Malaysia Oversight

What's driving gold's rally, the volatility and what comes next?

By NST in February 11, 2026 – Reading time 2 minute
What's driving gold's rally, the volatility and what comes next?


KUALA LUMPUR: Trade tensions, global conflicts and fiscal pressures across major economies are reinforcing demand for gold as a safe haven, according to Franklin Templeton portfolio manager Steve Land.

“Gold has historically performed well during periods of stress,” he said, adding that structurally high government debt, persistent fiscal deficits and a greater tolerance for inflation are eroding confidence in fiat currencies.

He noted that speculative activity, particularly leveraged trading in , helped push prices sharply higher late last year, before a correction at the end of January.

Despite this volatility, Land said the fundamental backdrop remains supportive.

“Supply remains constrained while demand continues to grow,” he said.

He pointed out that central banks have been net buyers of gold since 2008, yet still hold less than 20 per cent of total global supply, while about 45 per cent of gold exists in jewellery form.

Land said central bank purchases and inflows into bullion-backed exchange-traded funds have driven bullion prices higher at a much faster pace than mining equities, creating a notable valuation gap.

“Many miners are trading below historic multiples, with attractive free-cash-flow yields and enterprise value-to-cash-flow metrics,” he said.

“We estimate valuations have lagged gold spot prices by about 20 per cent over the past couple of years.”

In his view, this disconnect is not justified.

“It reflects investor perception rather than fundamentals,” he said, noting that while investors remain wary due to past cycles of cost inflation and capital misallocation, the industry has evolved.

“Miners today have stronger balance sheets, better capital discipline and higher shareholder returns.”

He added that at elevated gold prices, miners offer significant operational leverage, with earnings and cash flow rising faster than bullion prices.

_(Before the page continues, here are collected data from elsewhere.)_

-- ==== Sys2Proof/Machine/Tasks.lean ====
section
/-! DEFINITION. Task graphs, the tiles' allocators, gang.launch and gang.exit: major 0x29 (R284 to R294, R272, R275). -/

namespace Sys2Proof.Machine

/-! ### The allocator of a tile, in its tile record (R180, R287; layout: log entry 16) -/

/-- Read n bytes of a tile's record. -/
def State.recordGet (s : State) (t off n : Nat) : Nat := s.mem.read (lmLoc t (0x3F_F000 + off)) n

/-- Write n bytes of a tile's record. -/
def State.recordPut (s : State) (t off n v : Nat) : State := { s with mem := s.mem.write (lmLoc t (0x3F_F000 + off)) n v }

/-- The number of a context within its tile. -/
def slotNo : Agent → Nat
  | .facet _ f c => f.val * 11 + c.val
  | .crest _ _ => 0

/-- The TCB that slot i of a tile holds; 0 for none. -/
def State.heldBy (s : State) (t i : Nat) : Word := toWord (s.recordGet t (0x3A0 + 8 * i) 8)

/-- The allotments of the tasks that a tile's contexts hold: offset and size. -/
def State.allotments (s : State) (t : Nat) : List (Nat × Nat) :=
  ((List.range 44).filter fun i => s.heldBy t i ≠ 0).map fun i =>
    (s.recordGet t (0x240 + 8 * i) 4, s.recordGet t (0x240 + 8 * i + 4) 4)

/-- First fit at the lowest offset (R287). -/
def firstFit (base limit size : Nat) (used : List (Nat × Nat)) : Option Nat :=
  let fits := fun off => decide (off + size ≤ limit) &&
    used.all fun u => decide (off + size ≤ u.1) || decide (u.1 + u.2 ≤ off)
  ((base :: used.map fun u => u.1 + u.2).filter fits).foldl (fun best off =>
    match best with
    | none => some off
    | some b => some (min b off)) none

/-- Where a task of a size fits in a tile's arena. -/
def State.place (s : State) (t size : Nat) : Option Nat :=
  firstFit (s.recordGet t 0x100 4) (s.recordGet t 0x104 4) size (s.allotments t)

/-- The head task of a tile: its TCB, 0 for none. -/
def State.headTask (s : State) (t : Nat) : Word := toWord (s.recordGet t 0x108 8)

/-- Set the head task and its size. -/
def State.setHead (s : State) (t : Nat) (tcb : Word) (size : Nat) : State :=
  (s.recordPut t 0x108 8 tcb.toNat).recordPut t 0x110 4 size

/-- The size of a task type in the tile's table, in whole granules; none for a type that is not valid. -/
def State.typeSize (s : State) (t type : Nat) : Option Nat :=
  if 64 ≤ type then none
  else
    let e := s.recordGet t (0x140 + 4 * type) 4
    if bitsN e 31 31 = 1 then some (roundUp (bitsN e 21 0) 256) else none

/-! ### Ready pools and gangs -/

/-- The gang of a context. -/
def State.gangAt (s : State) (a : Agent) : Option Gang := (tileNo a).bind fun t => (s.tile t).gang.bind s.gangs.find

/-- The tiles whose gangs take their tasks from a pool. -/
def State.poolTiles (s : State) (n : Nat) : List Nat :=
  (s.gangs.cells.filter fun (_, g) => g.pool = n).flatMap fun (_, g) => g.tiles

/-- Tasks in flight in a pool; none in a closed one. -/
def State.inFlight (s : State) (n : Nat) : Nat :=
  match s.pool n with
  | some p => p.tasks
  | none => 0

/-- One task less in flight. -/
def State.lessFlight (s : State) (n : Nat) : State :=
  match s.pool n with
  | some p => s.setPool n { p with tasks := p.tasks - 1 }
  | none => s

/-- The shard of a pool that the task unit uses for a gang whose first tile is t (R295). -/
def Pool.shardFor (p : Pool) (n t : Nat) : Nat := localShardOf p.s n (tileDie t) t

/-- The shard at which a release puts into a pool: that of the gang whose ready pool it is. Where several gangs take from the pool,
the lowest slot's counts, and tile 0 where none does (DESIGN CHOICE, log entry 36). -/
def State.putShard (s : State) (n : Nat) (p : Pool) : Nat := p.shardFor n ((s.poolTiles n).headD 0)

/-- An element of the task unit finds its place, the last so far of its pool. The spec gives the task unit no refusal: a shard
that is full keeps it on chip beyond its 4,096, or in the place of the scree's least where that comes before it, which then comes
on chip. Whether it was placed: a scree slot that cannot be reached leaves it out (DESIGN CHOICE, log entry 36). -/
def State.readyPlace (s : State) (n i : Nat) (e : PoolElem) : State × Bool :=
  match s.addElem n i e with
  | (s, true) => (s, true)
  | (s, false) =>
    match s.pool n with
    | none => (s, false)
    | some p =>
      let x := p.shard i
      let e := { e with order := p.counter }
      match (leastScree x.scree).filter fun y => y.2.before e with
      | none => (s.setPool n ({ p with counter := p.counter + 1 }.setShard i { x with chip := insertElem e x.chip }), true)
      | some y =>
        if x.chip.length < 4096 || (x.freeSlot p.quota).isSome then (s, false)
        else match s.readSlot p i y with
          | .error code => (s.pushRecord (stuckRecord code (p.slot i y.1)), false)
          | .ok first =>
            (s.setPool n { p with counter := p.counter + 1 }).toSlot n i y.1
              { x.vacant y.1 with chip := insertElem first x.chip } e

Fundamentals also support higher equity valuations, Land said, citing record profits for many producers in the third quarter of 2025, with fourth-quarter earnings expected to be even stronger as gold averaged about US$4,150 an ounce.

While caution is warranted if prices retreat, Mr Land said miners have a substantial buffer.

“Gold would need to fall below roughly US$3,500 an ounce before sector economics start to resemble prior down cycles,” he said.

Overall, he said strong balance sheets, attractive valuations and continued merger and acquisition activity leave him constructive on gold and gold equities in 2026.